In order to realise the vision of this third way of collaborative learning design we need to be willing to have difficult conversations about what we deliver, not just how we deliver it. The question we need to be asking is ‘what are the non-negotiables in the courses we design.’ I think part of the problem is we often confuse collegiality and collaboration. When our conversations are about sharing activities, information and anecdotes as opposed to raising questions about learning goals and practices, we’re not really collaborating (Nelson et al, 2010). In order to have collaborative conversations about connections between the specifics of practice and what students know requires a conversational shift from sharing to inquiring together. We need to be engaging in wananga, not hui. Again, this takes time. Time to start asking difficult questions about what we are teaching and why.
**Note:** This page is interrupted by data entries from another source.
-- ==== Sys2Proof/Machine/Kweave.lean ====
section
/-! DEFINITION. The opcodes of R377. Each meaning is of the packet being interpreted, when it carries its opcode. -/

namespace Sys2Proof.Machine

/-- No parameter to check. -/
def noParam (_ : List Nat) : Option (Nat × Nat) := none

/-- No state in which the operation is refused. -/
def neverBarred (_ : List Nat) (_ : Dev) : Option Answer := none

/-- A register as a packet reads it. -/
def Dev.kreg (d : Dev) (k : RegKind) (i : Nat) : Nat := d.peek .kweave k i

/-- A value in two words, low first. -/
def twoWords (n : Nat) : List Nat := [n % 2 ^ 32, n / 2 ^ 32 % 2 ^ 32]

/-! SYS family -/

/-- NOP (R377). -/
def State.opNop (s : State) : State := s.report 0x000 0 noParam (fun _ _ => [])

/-- GET_INFO. -/
def Dev.info (d : Dev) : List Nat :=
  [d.kreg .SYS_DEVID 0, d.kreg .SYS_FWVER 0, d.kreg .SYS_SERIAL 0, d.kreg .SYS_SERIALH 0, d.kreg .CFG_IMAGEID 0,
    d.kreg .ZLK_STAT 0, b2n d.kw.secure + 2 * b2n d.kw.lockout, d.kw.handles.length]

def State.opGetInfo (s : State) : State := s.report 0x001 0 noParam (fun _ d => d.info)

/-- SOFT_RESET: the warm start comes 10 µs after the reply (R353). -/
def State.opSoftReset (s : State) : State :=
  s.short 0x002 1 (fun l => paramFault l 0 32 (decide (param l 0 = 0xA55A))) (fun _ s =>
    (s.onDev (fun d => d.warmAsk 2 (d.now + 10000)), okWith []))

/-- A wrong unlock code (R368). -/
def Dev.unlockFails (d : Dev) : Dev :=
  let n := d.kw.fails + 1
  let d := d.setKw (fun k => { k with fails := n, failNow := some d.now })
  if 16 ≤ n then (d.setKw (fun k => { k with lockout := true })).post .fault 0x170 2 else d

/-- An attempt to open a session (R368). -/
def Dev.unlock (d : Dev) (code : Nat) : Dev × Answer :=
  let soon : Bool := match d.kw.failNow with
    | some t => decide (d.now < t + 1000000000)
    | none => false
  match d.fuses.unlock with
  | none => (d, refuse stBAD_STATE)
  | some fused =>
    if d.kw.lockout then (d, refuse stDENIED)
    else if soon then (d, refuse stBUSY)
    else if code = fused then (d.setKw (fun k => { k with secure := true, fails := 0, failNow := none }), okWith [])
    else (d.unlockFails, refuse stDENIED)

def State.opUnlock (s : State) : State :=
  s.short 0x003 2 noParam (fun l s =>
    let x := s.dev.unlock (param l 0 + param l 1 * 2 ^ 32)
    (s.onDev (fun _ => x.1), x.2))

/-- SESSION_LOCK (R369). -/
def State.opLock (s : State) : State :=
  s.short 0x004 0 noParam (fun _ s => (s.onDev (fun d => d.setKw (fun k => { k with secure := false })), okWith []))

/-- An operation can be aborted (R375). -/
def abortable (opcode : Nat) : Bool := longOpcodes.contains opcode && decide (opcode ≠ 0x100) && decide (opcode ≠ 0x101)

/-- A handle is marked stopping (R374). -/
def Dev.markStopping (d : Dev) (h : Nat) : Dev :=
  d.setKw (fun k => { k with handles := k.handles.map (fun e => if e.num = h then { e with stopping := true } else e) })

/-- A store is stopped by the abort of one of its handles: held requests are dropped, the pair in force stays. The abort of
a request that is only held drops that request (R375). -/
def Dev.storeAbort (d : Dev) (h : Nat) : Dev :=
  match d.cal.store with
  | some r =>
    if r.handles.contains h then
      (r.handles ++ d.cal.heldHandles).foldl (fun d n => d.finish n stABORTED 15) d.storeDrop
    else (d.setCal (fun c => { c with heldHandles := c.heldHandles.filter (fun n => decide (n ≠ h)) })).finish h stABORTED 15
  | none => (d.setCal (fun c => { c with heldHandles := c.heldHandles.filter (fun n => decide (n ≠ h)) })).finish h stABORTED 15

/-- A ring start is stopped: the device becomes standalone, ERR is unchanged (R375). -/
def Dev.startAbort (d : Dev) : Dev :=
  (((d.setZ (fun z => { z with originating := false })).wf ZLK_STAT_ROLE 0 0).startEnds stABORTED).ringLeave

/-- The operation of a handle stops (R375). -/
def State.stopOperation (s : State) (h opcode : Nat) : State :=
  match opcode with
  | 0x300 => s.onDev (fun d => d.calAbort h)
  | 0x301 => s.onDev (fun d => d.storeAbort h)
  | 0x200 => s.loadAbort h
  | 0x201 => s.loadAbort h
  | 0x202 => s.loadAbort h
  | 0x600 => s.onDev (fun d => d.startAbort)
  | 0x700 =>
    match s.dev.bank.marches.find? (fun c => decide (c.handle = h)) with
    | some c => c.left.foldl (fun s b => s.marchStop b) s
    | none => s
  | 0x701 => s.onDev (fun d => (d.setBank (fun m => { m with
      fills := m.fills.map (fun f => if f.handle = h then { f with stop := true } else f) })).fillDone h)
  | _ => s
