-- ==== Sys2Proof/Machine/CmdFabric.lean ====
section
/-! DEFINITION. The meanings of the rows about the fabric, the line memory and snapshots: one definition per row. -/

namespace Sys2Proof.Machine

/-- The first SOL of a line of a head reaches its stream port (R236). -/
def execStreamLineArrival (h : Nat) (s : State) : Host.Outcome State Fault Refusal :=
  s.devWithin 4 (fun d => d.streamArrival h)

/-- An output port takes its next word into its queue (R238). -/
def execFabOutputWord (n p : Nat) (s : State) : Host.Outcome State Fault Refusal :=
  s.devWithin (34 + n) (fun d => d.soEnqueue n p)

/-- The signatures of a paired line are compared (R265). -/
def execPairedLineVerdict (n p : Nat) (s : State) : Host.Outcome State Fault Refusal :=
  s.devWithin (34 + n) (fun d => d.verdict n p)

/-- An event output of a region posts (R240). -/
def execFabEventOutput (n : Nat) (s : State) : Host.Outcome State Fault Refusal :=
  s.devWithin (34 + n) (fun d => d.eventOutput n)

/-- A requester issues its next bank request (R278). -/
def execMemPortRequest (who : Requester) (s : State) : Host.Outcome State Fault Refusal :=
  s.devWithin 2 (fun d => d.memRequest who)

/-- A cycle of a bank: which ports grant, and what the check bits of the words read show (R276). -/
def execMemRequestPerform (b : Nat) (p0 p1 : Bool) (e0 e1 : MemEcc) (s : State) : Host.Outcome State Fault Refusal :=
  s.within (26 + b) (fun s => s.bankCycle b p0 p1 e0 e1)

/-- A corrected word is written back (R282). -/
def execWritebackPerform (b : Nat) (s : State) : Host.Outcome State Fault Refusal :=
  s.devWithin (26 + b) (fun d => d.writeback b)

/-- A host access to a bank window (R274). -/
def execBankHostAccess (a : Access) (wr : Bool) (v : Word) (e : MemEcc) (s : State) :
    Host.Outcome State Fault Refusal :=
  .next (s.hostAccess a wr v.toNat e)

/-- A host access to a tile scratchpad (R286). -/
def execScratchpadHostAccess (a : Access) (wr : Bool) (v : Word) (e : MemEcc) (s : State) :
    Host.Outcome State Fault Refusal :=
  .next (s.hostAccess a wr v.toNat e)

/-- A write of `MEM.BCTRL` with MSTART (R290). -/
def execMarchStart (pth : Path) (b : Nat) (v : Word) (s : State) : Host.Outcome State Fault Refusal :=
  .next (s.regWrite pth .MEM_BCTRL b v)

/-- A write of `MEM.BCTRL` with MSTOP (R290). -/
def execMarchStop (pth : Path) (b : Nat) (v : Word) (s : State) : Host.Outcome State Fault Refusal :=
  .next (s.regWrite pth .MEM_BCTRL b v)

/-- A march ends: the rows that failed, the spares that cannot serve, and whether a column failed (R293). -/
def execMarchDone (b : Nat) (rows : List Nat) (bad : Nat) (col : Bool) (s : State) :
    Host.Outcome State Fault Refusal :=
  s.within (26 + b) (fun s => s.marchDone b rows bad col)

/-- A write of `FAB.SNAPCTRL` with ARM (R246). -/
def execSnapshotArm (pth : Path) (v : Word) (s : State) : Host.Outcome State Fault Refusal :=
  .next (s.regWrite pth .FAB_SNAPCTRL 0 v)

/-- A region copies its cells (R246). -/
def execSnapshotTake (n : Nat) (s : State) : Host.Outcome State Fault Refusal :=
  s.devWithin (34 + n) (fun d => d.snapTake n)

/-- A write of `FAB.SNAPCTRL` with RESUME (R247). -/
def execSnapshotResume (pth : Path) (v : Word) (s : State) : Host.Outcome State Fault Refusal :=
  .next (s.regWrite pth .FAB_SNAPCTRL 0 v)

/-- A write of `FAB.SNAPCTRL` with CANCEL (R246). -/
def execSnapshotCancel (pth : Path) (v : Word) (s : State) : Host.Outcome State Fault Refusal :=
  .next (s.regWrite pth .FAB_SNAPCTRL 0 v)

/-- A read of `FAB.SNAPDATA` (R248). -/
def execSnapdataRead (pth : Path) (s : State) : Host.Outcome State Fault Refusal :=
  .next (s.regRead pth .FAB_SNAPDATA 0)

/-- A write of `RGN.ISOLATE` (R260, R272). -/
def execRegionIsolate (pth : Path) (v : Word) (s : State) : Host.Outcome State Fault Refusal :=
  .next (s.regWrite pth .RGN_ISOLATE 0 v)

/-- An edge of a region clock, with the pad levels, the raw bits of the cuffs, and what the check bits of scratchpad
words show (R217). -/
def execWordCellCycle (n pads : Nat) (raw : List (Nat × Nat)) (errs : List (Nat × MemEcc)) (s : State) :
    Host.Outcome State Fault Refusal :=
  s.within (34 + n) (fun s => s.wordCellCycle n pads raw errs)

end Sys2Proof.Machine
end

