-- ==== Sys2Proof/Machine/CmdPins.lean ====
section
/-! DEFINITION. The meanings of the rows about event records, telemetry, pins and lanes: one definition per row. -/

namespace Sys2Proof.Machine

/-- A posted record of a source reaches the queue (R389). -/
def execEventRecordWrite (src : Nat) (s : State) : Host.Outcome State Fault Refusal :=
  .next (s.onDev (fun d => d.recordArrives src))

/-- A write of `EVQ.TAIL` (R390). -/
def execEvqTailWrite (pth : Path) (v : Word) (s : State) : Host.Outcome State Fault Refusal :=
  .next (s.regWrite pth .EVQ_TAIL 0 v)

/-- A write of `EVQ.CTRL.HOSTSLEEP` (R392). -/
def execEvqHostsleepWrite (pth : Path) (v : Word) (s : State) : Host.Outcome State Fault Refusal :=
  .next (s.regWrite pth .EVQ_CTRL 0 v)

/-- The critical section of a fallen level (R391). -/
def execLevelRevoke (s : State) : Host.Outcome State Fault Refusal :=
  .next (s.onDev (fun d => d.levelRevoke))

/-- The telemetry period elapses (R396). -/
def execTelemetryPeriod (s : State) : Host.Outcome State Fault Refusal :=
  .next (s.onDev (fun d => d.telPeriod))

/-- A write of `GPIO.CFG` (R400). -/
def execGpioCfgWrite (pth : Path) (p : Nat) (v : Word) (s : State) : Host.Outcome State Fault Refusal :=
  .next (s.regWrite pth .GPIO_CFG p v)

/-- The active claims of a PRIORITY pin change (R399). -/
def execGpioClaimChange (p : Nat) (s : State) : Host.Outcome State Fault Refusal :=
  s.devWithin 2 (fun d => d.padUpdate p)

/-- A masked write of `GPIO.MOUT` or `GPIO.MOE` (R401). -/
def execGpioMaskedWrite (pth : Path) (oe : Bool) (k : Nat) (v : Word) (s : State) :
    Host.Outcome State Fault Refusal :=
  .next (s.regWrite pth (maskedKind oe) k v)

/-- A write of `HCP.TWCMD` with GO (R406). -/
def execTwowireGo (pth : Path) (h : Nat) (v : Word) (s : State) : Host.Outcome State Fault Refusal :=
  .next (s.regWrite pth .HCP_TWCMD h v)

/-- A 2-wire transaction ends, with the bytes transferred and read (R406). -/
def execTwowireDone (h : Nat) (how : TwoWireEnd) (nbytes : Nat) (read : List Nat) (s : State) :
    Host.Outcome State Fault Refusal :=
  s.devWithin 4 (fun d => d.twEnd h (endCode how) nbytes read)

/-- The sensor holds HSCL low beyond TMO (R406). -/
def execTwowireTimeout (h nbytes : Nat) (s : State) : Host.Outcome State Fault Refusal :=
  s.devWithin 4 (fun d => d.twEnd h 3 nbytes [])

/-- The end of a framed packet of a source reaches its lane: output port 4n + p, or 64 + head (R410). -/
def execLanePacketStore (src : Nat) (s : State) : Host.Outcome State Fault Refusal :=
  s.devWithin 2 (fun d => d.packetStore src)

/-- Ten microseconds after the first word of a FREE packet (R412). -/
def execFreePacketTimeout (n p : Nat) (s : State) : Host.Outcome State Fault Refusal :=
  s.devWithin (34 + n) (fun d => d.freeTimeout n p)

/-- A lane starts sending its oldest packet (R410). -/
def execLanePacketSend (l : Nat) (s : State) : Host.Outcome State Fault Refusal :=
  s.devWithin (7 + l / 4) (fun d => d.packetSend l)

/-- A FLOW block on a return pair (R417). -/
def execLaneFlowBlock (r mask : Nat) (s : State) : Host.Outcome State Fault Refusal :=
  s.devWithin 2 (fun d => d.pairBlock r (some mask))

/-- A return pair has delivered no valid block for 1 µs (R417). -/
def execLaneRxLost (r : Nat) (s : State) : Host.Outcome State Fault Refusal :=
  s.devWithin 2 (fun d => d.pairLost r)

/-- A write of `LAN.CTRL.EN` (R420). -/
def execLaneEnable (pth : Path) (l : Nat) (v : Word) (s : State) : Host.Outcome State Fault Refusal :=
  .next (s.regWrite pth .LAN_CTRL l v)

/-- A lane has sent its 4,096 IDLE blocks (R420). -/
def execLaneTrainDone (l : Nat) (s : State) : Host.Outcome State Fault Refusal :=
  s.devWithin (7 + l / 4) (fun d => d.laneTrained l)

/-- The PLL of a quad locks (R420). -/
def execQuadLock (q : Nat) (s : State) : Host.Outcome State Fault Refusal :=
  s.devWithin (7 + q) (fun d => d.quadLock q)

/-- An IDLE block on a return pair (R417). -/
def execReturnPairIdle (r : Nat) (s : State) : Host.Outcome State Fault Refusal :=
  s.devWithin 2 (fun d => d.pairBlock r none)

end Sys2Proof.Machine
end

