-- ==== Sys2Proof/Safety.lean ====
section
/-! DEFINITION. What counts as a safe state of the block, when it takes an access or a packet, and what a command leaves
alone: the terms statements use. -/

namespace Sys2Proof.Machine

/-- The working memory is in its canonical form: equal contents are equal data. -/
def State.memWf (s : State) : Prop := Memory.wf s.mem = true

/-- A step that completes. -/
def State.completes (s : State) : Prop := ∃ t, step s = .next t

/-! What a command leaves alone -/

/-- Neither the working memory nor the queue of commands changes. -/
def State.sameStore (s t : State) : Prop := t.mem = s.mem ∧ t.pending = s.pending

/-- Every register outside the list keeps its value (no register has 65,536 elements). -/
def Dev.onlyRegs (d d' : Dev) (l : List (RegKind × Nat)) : Prop :=
  ∀ k i, i < 65536 → (k, i) ∉ l → d'.rreg k i = d.rreg k i

/-- Nothing but the registers of the list, and device state outside the register map, changes. -/
def State.onlyRegs (s t : State) (l : List (RegKind × Nat)) : Prop := s.sameStore t ∧ s.dev.onlyRegs t.dev l

/-- The registers of the listed blocks of the map keep their values. -/
def Dev.keepsBlocks (d d' : Dev) (l : List Nat) : Prop := ∀ k i, i < 65536 → blockOf k ∈ l → d'.rreg k i = d.rreg k i

/-- The blocks that the start or the failure of a full load leaves alone: power and clocks, memory, the event queue, encoders
and LTGs, the ring, the pixel path, calibration, monitor converters, temperature. -/
def loadKeeps : List Nat := [0x01, 0x02, 0x05, 0x06, 0x09, 0x0A, 0x0B, 0x0C, 0x0D, 0x0E, 0x0F, 0x13, 0x17]

/-- Every byte outside the `n` bytes at `a` is as before. -/
def State.bytesKept (s t : State) (a n : Nat) : Prop := ∀ x, (x < a ∨ a + n ≤ x) → memByte t.mem x = memByte s.mem x

/-- Of the memory, only the scratchpads may change. -/
def State.keepsBanks (s t : State) : Prop := t.pending = s.pending ∧ s.bytesKept t (spAddr 0 0) 0x100000

/-- The blocks whose settings stay through every reset but a power-up: clocks, the watchdogs, pins, heads, encoders and LTGs, the
ring, the pixel path, calibration, analogue cells and switches, comparators, lanes, temperature. -/
def settingBlocks : List Nat := [0x02, 0x07, 0x08, 0x09, 0x0A, 0x0B, 0x0C, 0x0D, 0x0E, 0x10, 0x11, 0x12, 0x16, 0x17]

/-- The fields that the host sets in those blocks keep their values, but for those that a warm start clears (R353), those that
device frames hold where the configuration is cleared, which return to reset (R308), and the counters where the domain has
lost its power (R431). -/
def State.settingsKept (s t : State) (cleared lost : Bool) : Prop :=
  ∀ k i, i < 65536 → blockOf k ∈ settingBlocks → ∀ f ∈ k.fields, (f.acc = .RW ∨ f.acc = .RWL) → warmClears f = false →
    (lost = true → volatileField f = false) →
    t.dev.rf f i = if cleared = true ∧ f ∈ heldFields k then f.rstAt i else s.dev.rf f i

/-- The fields that the host sets in those blocks are at reset (R351). -/
def State.settingsReset (t : State) : Prop :=
  ∀ k i, i < 65536 → blockOf k ∈ settingBlocks → ∀ f ∈ k.fields, (f.acc = .RW ∨ f.acc = .RWL) → t.dev.rf f i = f.rstAt i

/-- The registers that a write of `PWR.DOMEN` leaves alone: those of the blocks of the listed numbers. -/
def domenKeeps : List Nat :=
  [0x00, 0x03, 0x04, 0x06, 0x07, 0x08, 0x09, 0x0A, 0x0B, 0x10, 0x11, 0x12, 0x13, 0x14, 0x15, 0x17]

/-- The registers of a PLL and of what hangs on it. -/
def pllRegs : List (RegKind × Nat) :=
  [(.CLK_PLLSTAT, 0), (.CLK_REFSTAT, 0)] ++ (List.range 3).map (fun q => (RegKind.LAN_QSTAT, q)) ++
    (List.range 12).map (fun l => (RegKind.LAN_STAT, l))

/-! When an access is taken (R5, R17, R349, R458) -/

/-- A path takes accesses: the host port while the device is powered and neither asleep nor waking, the management
controller while its firmware runs. -/
def Dev.takes (d : Dev) (pth : Path) : Prop :=
  match pth with
  | .direct => d.pwr.st ≠ .off ∧ d.pwr.st ≠ .sleep ∧ d.pwr.st ≠ .waking
  | .kweave => d.managementOn = true

/-- Element `i` of a register can be accessed by a path; the entries of a snapshot of an encrypted configuration by a
packet in a secure session only (R248). -/
def State.serves (s : State) (pth : Path) (k : RegKind) (i : Nat) : Prop :=
  s.dev.takes pth ∧ i < regCount k ∧ s.dev.reachable k i = true ∧ (k = .FAB_SNAPDATA → s.dev.snapReadable pth = true)

/-- A write of the register is taken and not refused. -/
def State.accepts (s : State) (pth : Path) (k : RegKind) (i : Nat) (v : Word) : Prop :=
  s.serves pth k i ∧ k.writable = true ∧ s.dev.writeRefusal pth k i v.toNat = none

/-- What a written value carries for a field. -/
def carried (v : Word) (f : Fld) : Nat := bitsOf v.toNat f.lsb f.width

/-! When a packet is interpreted (R360, R365) -/

/-- The firmware is interpreting the packet `l` of the opcode, no word waits in the command FIFO or before it, and the
reply of `n` results finds room in the reply FIFO. -/
def State.interprets (s : State) (op : Nat) (l : List Nat) (n : Nat) : Prop :=
  s.dev.kw.cur = some l ∧ l.getD 1 0 % 2 ^ 16 = op ∧ s.dev.kw.fifo = [] ∧ s.dev.kw.waiting = [] ∧ s.dev.kw.pend = [] ∧
    s.dev.kw.out.length + 5 + n ≤ kwOutSize ∧ s.dev.kw.owed = false

/-- The packet is over and these words have joined the reply FIFO. -/
def State.replied (s t : State) (ws : List Nat) : Prop :=
  t.dev.kw.cur = none ∧ t.dev.kw.out = s.dev.kw.out ++ ws ∧ t.dev.kw.pend = []

/-! Timing -/

/-- The level changes that count forward in quadrature: A and B before, A and B after (R32). -/
def quadForward : List (Bool × Bool × Bool × Bool) :=
  [(false, false, true, false), (true, false, true, true), (true, true, false, true), (false, true, false, false)]

/-! Lines -/

/-- Nothing keeps a line of head `h` with boundary `b` from being issued and fired: no line is held, the head may fire, it has no
followers, and the minimum period has passed. -/
def Dev.readyToFire (d : Dev) (h b : Nat) : Prop :=
  (d.getLtg h).held = none ∧ d.imode h = .fire ∧ d.followers h = [] ∧
    (∀ sp, (d.getLtg h).sPrev = some sp → sp + d.effmin h ≤ b)

/-- A line of head `h` joins the issued ones. Beside the listed registers, only the LTG's status and next number and the
registers of the pixel path and of calibration that a commit point moves may change, and no other LTG does. -/
def State.issues (s t : State) (h num b : Nat) (l : List (RegKind × Nat)) : Prop :=
  (∃ x, (t.dev.getLtg h).issued = (s.dev.getLtg h).issued ++ [x] ∧ x.num = num ∧ x.s = b) ∧ s.sameStore t ∧
    (∀ k i, i < 65536 → blockOf k ∉ [0x0C, 0x0D, 0x0E, 0x0F] → (k, i) ∉ (.LTG_STAT, h) :: (.LTG_LINE, h) :: l →
      t.dev.rreg k i = s.dev.rreg k i) ∧
    ∀ g, g ≠ h → t.dev.getLtg g = s.dev.getLtg g

/-- The registers of an LTG that stops or is disarmed. -/
def ltgStopRegs (h : Nat) : List (RegKind × Nat) := [(.LTG_CTRL, h), (.LTG_STAT, h), (.LTG_OVRCNT, h), (.HCP_TSTAT, h)]

/-- A counter field has gone up by `n`, stopping at its maximum (R428). -/
def Dev.counts (d d' : Dev) (f : Fld) (i n : Nat) : Prop := d'.rf f i = min (d.rf f i + n) (2 ^ f.width - 1)

/-- The firmware runs and its scheduler has nothing to start: RUN, no command of calibration in progress, no store asked for,
and no item started by temperature (R157, R158, R170). -/
def Dev.calIdle (d : Dev) : Prop :=
  d.managementOn = true ∧ d.pwr.st = .run ∧ d.cal.cmds = [] ∧ d.cal.heldStore = false ∧ d.cal.heldHandles = [] ∧
    d.calTempOn = false

/-! Memory -/

/-- The memory and the queue: the queue stays, and only the `n` bytes at `a` may change. -/
def State.stores (s t : State) (a n : Nat) : Prop := t.pending = s.pending ∧ s.bytesKept t a n

/-- A bank is served: it takes a request, and the requester has a credit (R278). -/
def Dev.grants (d : Dev) (who : Requester) (b : Nat) : Prop := d.creditsUsed who < 16 ∧ d.bankServes b = true

/-- A host transaction meets a powered, awake device and names a word of a window. -/
def State.hostTaken (s : State) (a : Access) (wr : Bool) (addr : Nat) : Prop :=
  s.dev.takes .direct ∧ s.dev.domOn 2 = true ∧ addr % 4 = 0 ∧ s.dev.hostOp a wr = (if wr then .write addr else .read addr)

/-! Configuration -/

/-- A full load has failed for a reason (R314, R315): the state is FAILED, CFGERRN and CFGDONE are low, no frame is left and
every region is OFF; the failure is on record, and the banks and the other blocks stay. -/
def State.loadFailed (s t : State) (reason : Nat) : Prop :=
  s.keepsBanks t ∧ s.dev.keepsBlocks t.dev loadKeeps ∧
    (s.dev.pwr.booted = true → (⟨.fault, 0x140, false, false, reason, s.dev.t⟩ : EvRec) ∈ t.dev.evq.inFlight) ∧
    t.dev.gpio.released = false ∧ t.dev.anx.released = false ∧ t.dev.cfgState = csFAILED ∧ t.dev.rf CFG_STATUS_REASON 0 = reason % 256 ∧
    t.dev.cfg.cfgerrnPull = true ∧ t.dev.cfg.cfgdonePull = true ∧ t.dev.cfg.load.isOpen = false ∧
    t.dev.fab.frames = [] ∧ ∀ n, n < 16 → t.dev.rgnState n = rsOFF

/-- The packet at the head is all that the load holds, and more of the body is to come. -/
def Dev.lonePacket (d : Dev) (n : Nat) : Prop := d.cfg.load.words.length = n ∧ d.cfg.load.pos + 4 * n < d.bodyEnd

/-- The load has moved past a packet of `n` words. -/
def Dev.pastPacket (d d' : Dev) (n : Nat) : Prop :=
  d'.cfg.load.words = [] ∧ d'.cfg.load.pos = d.cfg.load.pos + 4 * n ∧ d'.cfg.load.body = d.cfg.load.body ++ d.cfg.load.words

/-! Packets -/

/-- The firmware interprets a packet of the opcode with `k` parameters and word 2 at 0, and a reply of `n` results finds
room. -/
def State.asks (s : State) (op : Nat) (l : List Nat) (n k : Nat) : Prop :=
  s.interprets op l n ∧ l.length = 4 + k ∧ l.getD 2 0 = 0

/-- The packet is answered OK with these results (R362). -/
def State.repliesOk (s t : State) (l r : List Nat) : Prop := s.replied t (replyWords (l.getD 1 0) stOK 0 none r)

/-- The packet is refused, at a word and field or at none (R362). -/
def State.repliesNo (s t : State) (l : List Nat) (st : Nat) (loc : Option (Nat × Nat)) : Prop :=
  s.replied t (replyWords (l.getD 1 0) st 0 loc [])

/-- The packet is ACCEPTED with the next handle (R371). -/
def State.repliesHandle (s t : State) (op : Nat) (l : List Nat) : Prop :=
  s.replied t (replyWords (l.getD 1 0) stACCEPTED (s.dev.openHandle op).1 none [])

/-- The number of the handle that the next long operation gets. -/
def Dev.newHandle (d : Dev) (op : Nat) : Nat := (d.openHandle op).1

/-! Registers -/

/-- The registers a write of which sets something off; a write of any other changes its own fields and nothing else. -/
def actingKinds : List RegKind :=
  [.SYS_KWIN, .SYS_KWCTRL, .PWR_REQ, .PWR_DOMEN, .CFG_RETRY, .CFG_FIFO, .SCB_CTRL, .SCB_INJECT, .MEM_BCTRL,
    .EVQ_TAIL, .EVQ_CTRL, .GPIO_CFG, .GPIO_MOUT, .GPIO_MOE, .HCP_CTRL, .HCP_TWCMD, .ENC_CTRL, .ENC_POSSETH,
    .ENC_RATEMAX, .ENC_STAT, .ENC_CAPSTAT, .LTG_CTRL, .LTG_PITCH, .LTG_TBCTRL, .ZLK_CTRL, .AFE_CH] ++
  [.AFE_SCANCTRL, .PCU_LWCTRL, .PCU_HSEL, .PCU_TSYNC, .CAC_CFG, .CAC_NET, .CAC_SEL, .ASW_AX, .ASW_MTAP,
    .ASW_BREL0, .ASW_BREL1, .CMP_CFG, .CMP_TICK, .CMP_FILT, .CMP_WIN, .CMP_THR, .CMP_STAT, .MCV_CTRL, .MCV_RIDX,
    .MCV_WMARK, .MCV_BUF, .FAB_SNAPCTRL, .RGN_GAUNTLET, .RGN_ISOLATE, .LAN_CTRL, .LAN_RXCFG]

/-- Element `i` of a register has been written with `v`, and no other register has changed: a field the host sets takes what
is carried, a counter with what it counted at that instant added, and a W1C bit that the device set at that instant stays
(R6, R7, R428). -/
def State.written (s t : State) (k : RegKind) (i : Nat) (v : Word) : Prop :=
  s.onlyRegs t [(k, i)] ∧ ∀ f ∈ k.fields,
    (f.acc = .RWL ∨ f.acc = .RW ∧ s.dev.setNow f i = 0 → t.dev.rf f i = carried v f) ∧
    (f.acc = .RW ∧ f ≠ LAN_TXCNT_PKTS → t.dev.rf f i = min (carried v f + s.dev.setNow f i) (2 ^ f.width - 1)) ∧
    (f.acc = .RO ∨ f.acc = .WO → t.dev.rf f i = s.dev.rf f i) ∧
    (f.acc = .W1C → ∀ b, b < f.width → tbit (t.dev.rf f i) b = 
      (tbit (s.dev.rf f i) b && (!(tbit (carried v f) b) || tbit (s.dev.setNow f i) b)))

end Sys2Proof.Machine
end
We have the opportunity to transform learning experiences through this third way. A way that turns the binary of traditional and progressive on its head and asks, ‘how can we provide structure and support without compromising creative freedom?' If educational leaders begin to provide the time and space for teachers to ask tricky questions and collaboratively plan together, we might have a hope of creating a curriculum that engages both students and educators.